First, Jesus Christ is the true Temple. He told the Jews, "Destroy this temple, and in three days I will raise it up" (John 2:19). He was speaking of the temple of His body. He is the true meeting place between God and man. All the specified weights of gold and silver were but a dim foreshadowing of the infinite worth and perfect holiness of the Son of God. Every detail of the Temple's design finds its ultimate fulfillment and meaning in the person and work of Jesus Christ.
Second, the Church is now the temple of the living God. "Do you not know that you are a temple of God and that the Spirit of God dwells in you?" (1 Corinthians 3:16). We, as believers, are being "built up as a spiritual house" (1 Peter 2:5). And this new temple also has a divine blueprint. God is just as particular about the design of His Church as He was about the design of Solomon's Temple.
The blueprint for the Church is not written in measurements of gold and silver, but in the doctrines and commands of the New Testament. The pattern for the Church's leadership is not the divisions of priests and Levites, but the qualifications for elders and deacons.

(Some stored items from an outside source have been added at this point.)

-- ==== Sys2Proof/Machine/Join.lean ====
section
/-! DEFINITION. Join: joining a context into a job (R364, R443, R497). -/
namespace Sys2Proof.Machine

/-- JOIN_FAILED (R445). -/
def stJoinFailed : Nat := vend 0x30 0

/-- The JOIN frame of a member. -/
def joinFrame (self dst x : Nat) (j : Job) : Frame :=
  { type := 0x09, vc := 2, dst := dst, src := self,
    payload := leBytes 4 j.id ++ leBytes 2 j.count ++ leBytes 2 j.index ++ leBytes 2 x ++ zeroBytes 6 }

/-- The modules that a JOIN is announced to: every one that has a route (log entry 46). -/
def joinTargets (s : Block) : List Nat :=
  (s.routes.filter (fun e => bvBits e.2 31 1 == 1 && e.1 != s.self)).map (·.1)

/-- The members of a job on this module, joined or joining. -/
def joining (s : Block) (id : Nat) : List (Nat × Job) :=
  s.ctxs.filterMap (fun e => e.2.job.bind (fun j => if j.id = id then some (e.1, j) else none))

def updJob (s : Block) (x : Nat) (f : Job → Job) : Block := updCtx s x (fun c => { c with job := c.job.map f })

/-- A member becomes known to the members on this module. -/
def noteMember (s : Block) (id index m x : Nat) : Block :=
  (joining s id).foldl (fun s e => updJob s e.1 (fun j => { j with members := tabSet j.members index (m, x) })) s

/-- Members on this module that now know every member have joined, and their commands complete. -/
def settleJoin (s : Block) (id : Nat) : Block :=
  (joining s id).foldl (fun s e =>
    if !e.2.joined && decide (e.2.count ≤ e.2.members.length) then
      complete (updJob s e.1 (fun j => { j with joined := true })) e.2.cmd 0 0 0
    else s) s

/-- JOIN (R364, R435). -/
def doJoin (cmd : CmdRef) (x : CtxNo) (id : Word) (count index : BitVec 15) (s : Block) : Block :=
  onCmd s (computeReady s) cmd (fun s =>
    match ctxStatus s cmd x with
    | some st => complete s cmd 0 0 st
    | none =>
      if count.toNat < 2 ∨ 16384 < count.toNat ∨ count.toNat ≤ index.toNat then complete s cmd 0 0 stInvalidField
      else if (getCtx s x).job.isSome then complete s cmd 0 0 (vend 0x04 0)
      else
        let others := joining s id.toNat
        if others.any (fun e => e.2.index == index.toNat || e.2.count != count.toNat) then complete s cmd 0 0 stJoinFailed
        else
          let known := ((others.head?).map (fun e => e.2.members)).getD []
          let j : Job := { id := id.toNat, count := count.toNat, index := index.toNat, since := s.now, cmd := cmd, members := known }
          let s := noteMember (updCtx s x (fun c => { c with job := some j })) j.id j.index s.self x
          let s := (joinTargets s).foldl (fun s m => sendFrame s (joinFrame s.self m x j)) s
          settleJoin s j.id)

/-- JOIN_FRAME (R364): a member on another module announces itself; members here that it may not know of answer. -/
def doJoinFrame (s : Block) : Block :=
  onInbox s 9 (fun s r =>
    let b := r.frame.payload
    let id := fieldAt b 0 4
    let index := fieldAt b 6 2
    let m := r.frame.src
    let x := fieldAt b 8 2
    let mine := joining s id
    let new := mine.any (fun e => tabFind e.2.members index ≠ some (m, x))
    if !new || mine.any (fun e => e.2.index == index || e.2.count != fieldAt b 4 2) then s
    else
      let s := noteMember s id index m x
      let s := mine.foldl (fun s e => sendFrame s (joinFrame s.self m e.1 e.2)) s
      settleJoin s id)

/-- JOIN_TIMEOUT (R364, R443): 100 ms have passed, and not every member has joined. -/
def doJoinTimeout (x : CtxNo) (s : Block) : Block :=
  match (getCtx s x).job with
  | none => s
  | some j =>
    if j.joined then s
    else
      let s := updCtx (atTime s (j.since + 100000000)) x (fun c => { c with job := none })
      let s := (joining s j.id).foldl (fun s e =>
        if e.2.joined then s else updJob s e.1 (fun q => { q with members := tabErase q.members j.index })) s
      complete s j.cmd 0 0 stJoinFailed

end Sys2Proof.Machine
end

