-- ==== Sys2Proof/Machine/CodeFlash.lean ====
section
/-! DEFINITION. CodeFlash: the code-flash controller (R579 to R595, R605 to R608) and the option area (R597 to R604, R609). -/
namespace Sys2Proof.Machine

def updOpt (s : Block) (f : OptState → OptState) : Block := { s with opt := f s.opt }

/-! Regions (R580, R595). -/

inductive CflRegion where
  | slot
  | keys
  | factory
  | ring
  | journal
  | reserved
  deriving DecidableEq, Repr

def regionOf (sector : Nat) : CflRegion :=
  if sector < 512 then .slot
  else if sector < 514 then .keys
  else if sector < 640 then .factory
  else if sector < 648 then .ring
  else if sector < 664 then .journal
  else .reserved


/-- A byte of code flash as it stands. -/
def cflByte (s : Block) (a : Nat) : Byte :=
  let bank := a / bankBytes
  let o := a % bankBytes
  match regionOf (o / sectorBytes) with
  | .slot =>
    (match tabFind s.adm.slots (bank + 1) with
     | some im => if o < im.bytes.length then byteAt im.bytes o else 0xFF
     | none => if bank = 0 ∧ !s.adm.shippedGone then Config.shippedFlash o else memGet 0xFF s.cfl.mem a)
  | .keys => Config.factoryFlash o
  | .factory => Config.factoryFlash o
  | .reserved => 0xFF
  | _ => memGet 0xFF s.cfl.mem a

/-- Whether a program or an erase of a sector of a bank is permitted (R595). -/
def cflMay (s : Block) (bank sector : Nat) : Bool :=
  match regionOf sector with
  | .slot => bank + 1 != s.adm.active && s.adm.commit.any (fun c => c.slot == bank + 1)
  | .ring => s.opt.committing.isSome
  | .journal => true
  | _ => false

/-! Operations (R586 to R589). -/

/-- CFL_PROG_BUF. -/
def progBuf (s : Block) : List Byte := (List.range 64).flatMap (fun i => leBytes 4 (getRegD s pgCfl (0x300 + 4 * i) 0).toNat)

/-- The judged write of CFL_OP. -/
def writeCflOp (s : Block) (w : Writer) (value : Word) : Block :=
  let v := value.toNat
  let cmd := v / 2 ^ 28
  let bank := natBits v 27 1
  let sector := natBits v 16 10
  let bad := if 3 < cmd then some eBadValue
    else if cmd = 0 then none
    else if cmd ≠ 3 ∧ !cflMay s bank sector then some 0x81
    else if 65 ≤ s.cfl.ops.length then some 0x80
    else none
  plainWrite s pgCfl 0x128 w (mmRight w) bad (fun s =>
    let s := setReg s pgCfl 0x128 (value &&& 0xFBFF00FF)
    if cmd = 0 then s
    else updCfl s (fun c =>
      let d := { c with
        ops := c.ops ++ [⟨cmd, bank, sector, v % 256, progBuf s⟩], opSeq := if c.ops.isEmpty then c.opSeq + 1 else c.opSeq }
      if c.ops.isEmpty then d.dropForOp else d))

/-- A CFL_OP write as a command. -/
def cflCommand (w : Writer) (cmd bank sector row : Nat) (s : Block) : Block :=
  let v : Word := BitVec.ofNat 32 (cmd * 2 ^ 28 + bank * 2 ^ 27 + sector * 2 ^ 16 + row)
  enterWrite s pgCfl w 0x128 v (fun _ _ s => writeCflOp s w v)

/-- CFL_PROGRAM_ROW (R586, R606). -/
def doCflProgramRow (w : Writer) (bank : Fin 2) (sector : Fin 1024) (row : Fin 256) (s : Block) : Block :=
  cflCommand w 1 bank sector row s
/-- CFL_ERASE_SECTOR (R586, R606). -/
def doCflEraseSector (w : Writer) (bank : Fin 2) (sector : Fin 1024) (s : Block) : Block := cflCommand w 2 bank sector 0 s
/-- CFL_VERIFY_SECTOR (R592, R606). -/
def doCflVerifySector (w : Writer) (bank : Fin 2) (sector : Fin 1024) (s : Block) : Block := cflCommand w 3 bank sector 0 s

/-- CFL_OP_COMPLETE (R586, R592): the operation that runs has been verified; the next one begins. What a row or sector holds after an
operation that failed is not said. -/
def doCflOpComplete (pass : Bool) (s : Block) : Block :=
  match s.cfl.ops with
  | [] => s
  | op :: rest =>
    if s.cfl.suspended then s
    else
      let at_ := op.bank * bankBytes + op.sector * sectorBytes
      let unknown (n : Nat) : List Byte := (List.range n).map (fun i => Config.freeByte (s.fresh + i))
      let s := match op.cmd with
        | 1 => bump (updCfl s (fun c => { c with
            mem := memPut 0xFF c.mem (at_ + op.row * 256) (if pass then op.data else unknown 256) })) pgCfl 8 1
        | 2 => bump (updCfl s (fun c => { c with
            mem := if pass then memDrop c.mem at_ (at_ + sectorBytes) else memPut 0xFF c.mem at_ (unknown sectorBytes)
            wear := tabSet c.wear (op.bank * 1024 + op.sector) (tabGet 0 c.wear (op.bank * 1024 + op.sector) + 1) })) pgCfl 9 1
        | _ => s
      let s := if pass then s else bump (if op.cmd = 3 then s else { s with fresh := s.fresh + sectorBytes }) pgCfl 11 1
      let s := updCfl s (fun c => CflState.dropForOp { c with
        ops := rest, opSeq := if rest.isEmpty then c.opSeq else c.opSeq + 1, resumedAt := 0 })
      raiseIrq s pgCfl 16

/-- The fetch that suspended the operation is served (R584, R589): which pair fetches which line of the bank, and whether it is the target
of a branch, is free. -/
def busyFetch (s : Block) (bank : Nat) : Block :=
  let w := (Config.freeWord s.fresh).toNat
  let kind : FetchKind := if bank + 1 ≠ s.adm.active then .data else if natBit w 2 then .target else .next
  let addr := bank * bankBytes + (Config.freeWord (s.fresh + 1)).toNat % (if bank + 1 ≠ s.adm.active then bankBytes else slotBytes)
  let line := addr / fetchLine
  let pairB := natBit w 1
  let p := if pairB then s.cfl.pairB else s.cfl.pairA
  let s := { s with fresh := s.fresh + 2 }
  if p.prefetch.contains line || p.inBranch line then s else mmFetch s pairB kind addr (natBits w 4 3)

/-- CFL_SUSPEND (R589): a fetch from a busy bank suspends the operation, which has run 100 µs since it was last resumed. -/
def doCflSuspend (bank : Fin 2) (s : Block) : Block :=
  if !cflRunning s bank || s.cfl.suspended then s
  else
    let s := if s.cfl.resumedAt = 0 then s else atTime s (s.cfl.resumedAt + 100000)
    let s := bump (updCfl s (fun c => { c with suspended := true })) pgCfl 10 1
    busyFetch s bank.val

/-- CFL_RESUME (R589). -/
def doCflResume (s : Block) : Block := if s.cfl.suspended then updCfl s (fun c => { c with suspended := false, resumedAt := s.now }) else s

/-! The read window (R590, R591, R596, R607). -/

/-- The slot of `sel` for a register that holds one value for each master (see Block.sel). -/
def selKey (reg : Nat) (w : Writer) : Nat := 8 * reg + masterCode w.master

/-- A status word. -/
def cflStatus (cause bank sector progress seq : Nat) : Nat :=
  0xC5F1 * 2 ^ 48 + cause * 2 ^ 44 + bank * 2 ^ 40 + sector * 2 ^ 30 + progress * 2 ^ 20 + seq % 2 ^ 20

/-- What an access through the window finds: the state, the kind of value, the value. grade: the word decodes clean (0), corrected (1)
or not at all (2). The progress of an operation is not said by the spec. -/
def cflAccess (s : Block) (w : Writer) (a grade : Nat) : Block × Nat × Nat :=
  let bank := a / bankBytes
  let sector := a % bankBytes / sectorBytes
  let r := regionOf sector
  let data := leNat ((List.range 8).map (fun i => cflByte s (a + i)))
  let busy := (s.cfl.ops.head?).bind (fun o =>
    if o.bank = bank ∧ o.cmd ≠ 3 ∧ (!s.cfl.suspended || o.sector = sector) then some o else none)
  match busy with
  | some o =>
    let p := (Config.freeWord s.fresh).toNat % 1001
    (drawFresh s, 2, cflStatus o.cmd bank o.sector p s.cfl.opSeq)
  | none =>
    if r = .keys ∨ (r = .journal ∧ w.master ≠ .mm) then (s, 2, cflStatus 3 bank sector 0 0)
    else if grade = 0 then (s, 0, data)
    else if grade = 1 then (bump s pgCfl 6 1, 1, data)
    else
      let s := raiseIrq (bump s pgCfl 7 1) pgCfl 17
      let s := if r = .slot ∧ bank + 1 = s.adm.active then
          let other := 3 - s.adm.active
          let s := if (slotFr s other).isSome then updAdm s (fun a => { a with pendingSlot := other }) else s
          settleCrit (updCfl s (fun c => { c with damaged := true }))
        else if r = .factory then settleCrit (updCfl s (fun c => { c with factoryBad := true })) else s
      (s, 3, cflStatus 4 bank sector 0 0)

/-- A read of CFL_RDATA: 8 bytes, or the low word with the high one kept for the master. -/
def readRdata (s : Block) (w : Writer) (wide : Bool) (grade : Nat) : Block :=
  let addr := pgCfl * 4096 + 0x118
  let size := if wide then 8 else 4
  if w.master == .pk || w.master == .pe then emit s (.readData w addr size 0)
  else
    let ra := (tabGet 0 s.sel (selKey 3 w)).toNat
    let a := ra % 2 ^ 27 / 8 * 8
    match cflAccess s w a grade with
    | (s, kind, v) =>
      let s := { s with
        sel := tabSet (tabSet s.sel (selKey 4 w) (BitVec.ofNat 32 kind)) (selKey 3 w)
          (BitVec.ofNat 32 (ra / 2 ^ 27 * 2 ^ 27 + (a + 8) % 2 ^ 27)) }
      let s := bump s pgCfl 2 8
      let s := if wide then s else updPage s pgCfl (fun g => { g with
        snaps := tabSet g.snaps (masterCode w.master) (0x11C, BitVec.ofNat 32 (v / 2 ^ 32)) })
      emit s (.readData w addr size (if wide then v else v % 2 ^ 32))

/-- CFL_RDATA_READ (R590, R596, R607). -/
def doCflRdataRead (w : Writer) (wide : Bool) (grade : Fin 3) (s : Block) : Block :=
  if pageAnswers s .cfl 0 then readRdata s w wide grade else emit s (.readData w (pgCfl * 4096 + 0x118) (if wide then 8 else 4) 0)

/-! Option records (R601 to R604). -/

def optFieldBad (b : List Byte) : Option Nat :=
  if fieldAt b 0 4 ≠ 0x4F505431 then some 0
  else if fieldAt b 4 2 ≠ 1 then some 4
  else if fieldAt b 6 2 ≠ 0 then some 6
  else if fieldAt b 0xC 4 ≠ 0 then some 0xC
  else if 2 < fieldAt b 0x10 1 then some 0x10
  else if fieldAt b 0x11 1 < 8 ∨ 0x77 < fieldAt b 0x11 1 then some 0x11
  else if 3 < fieldAt b 0x12 1 then some 0x12
  else if 3 < fieldAt b 0x13 1 then some 0x13
  else if 16383 < fieldAt b 0x14 2 then some 0x14
  else if 2 < fieldAt b 0x17 1 then some 0x17
  else if !allZero b 0x1C 224 then some 0x1C
  else none

/-- The record of the defaults. -/
def optDefault : List Byte :=
  padTo 512 (leBytes 4 0x4F505431 ++ leBytes 2 1 ++ zeroBytes 10 ++ leBytes 1 0 ++ leBytes 1 0x1D ++ zeroBytes 4 ++ leBytes 1 255 ++
    zeroBytes 1 ++ leBytes 2 Config.factorySsvid.toNat ++ leBytes 2 Config.factorySsid.toNat)

/-- The latest committed record. -/
def optLatest (s : Block) : List Byte := if s.opt.committed.isEmpty then optDefault else s.opt.committed

/-- A record with its sequence number and CHECK. -/
def optSeal (b : List Byte) (seq : Nat) : List Byte :=
  let b := bytesPut (padTo 512 b) 8 (leBytes 4 seq)
  bytesPut b 0xFC (leBytes 4 (crc32cOf (b.take 0xFC ++ b.drop 0x100)))

/-- Where a record lies in a bank. -/
def ringAt (seq : Nat) : Nat := (640 + seq % 1024 / 128) * sectorBytes + seq % 128 * 512

/-- Whether a bank holds an option record (R582, R602). -/
def optHeld (s : Block) (b : List Byte) (bank : Nat) : Bool :=
  memBytes 0xFF s.cfl.mem (bank * bankBytes + ringAt (fieldAt b 8 4)) 512 == b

The pattern for the Church's worship is not animal sacrifices and incense, but the preaching of the Word, the administration of the sacraments, and the singing of psalms, hymns, and spiritual songs. The pattern is prescribed, and we are not at liberty to alter it.
Like Solomon, we are the builders. We have been given a great commission to build the house of God. But we are not the architects. Our job is to faithfully take the apostolic blueprints, contained for us "in writing by the hand of Yahweh" in the Holy Scriptures, and to build accordingly. The modern evangelical impulse to innovate, to add to the worship of God things that He has not commanded, to redesign the church to make it more appealing to the world, is the spirit of rebellion. It is the equivalent of Solomon receiving the divine blueprints from his father and saying, "This is a good start, but I think a fog machine and some laser lights would really enhance the cherubim."
Our task is to submit to the architectural sovereignty of God. We are to study His blueprints in the Word, and build His church, for His glory, according to His pattern. The work is immense, but the Architect who drew the plans has also promised to be with us, the builders, until the very end of the age.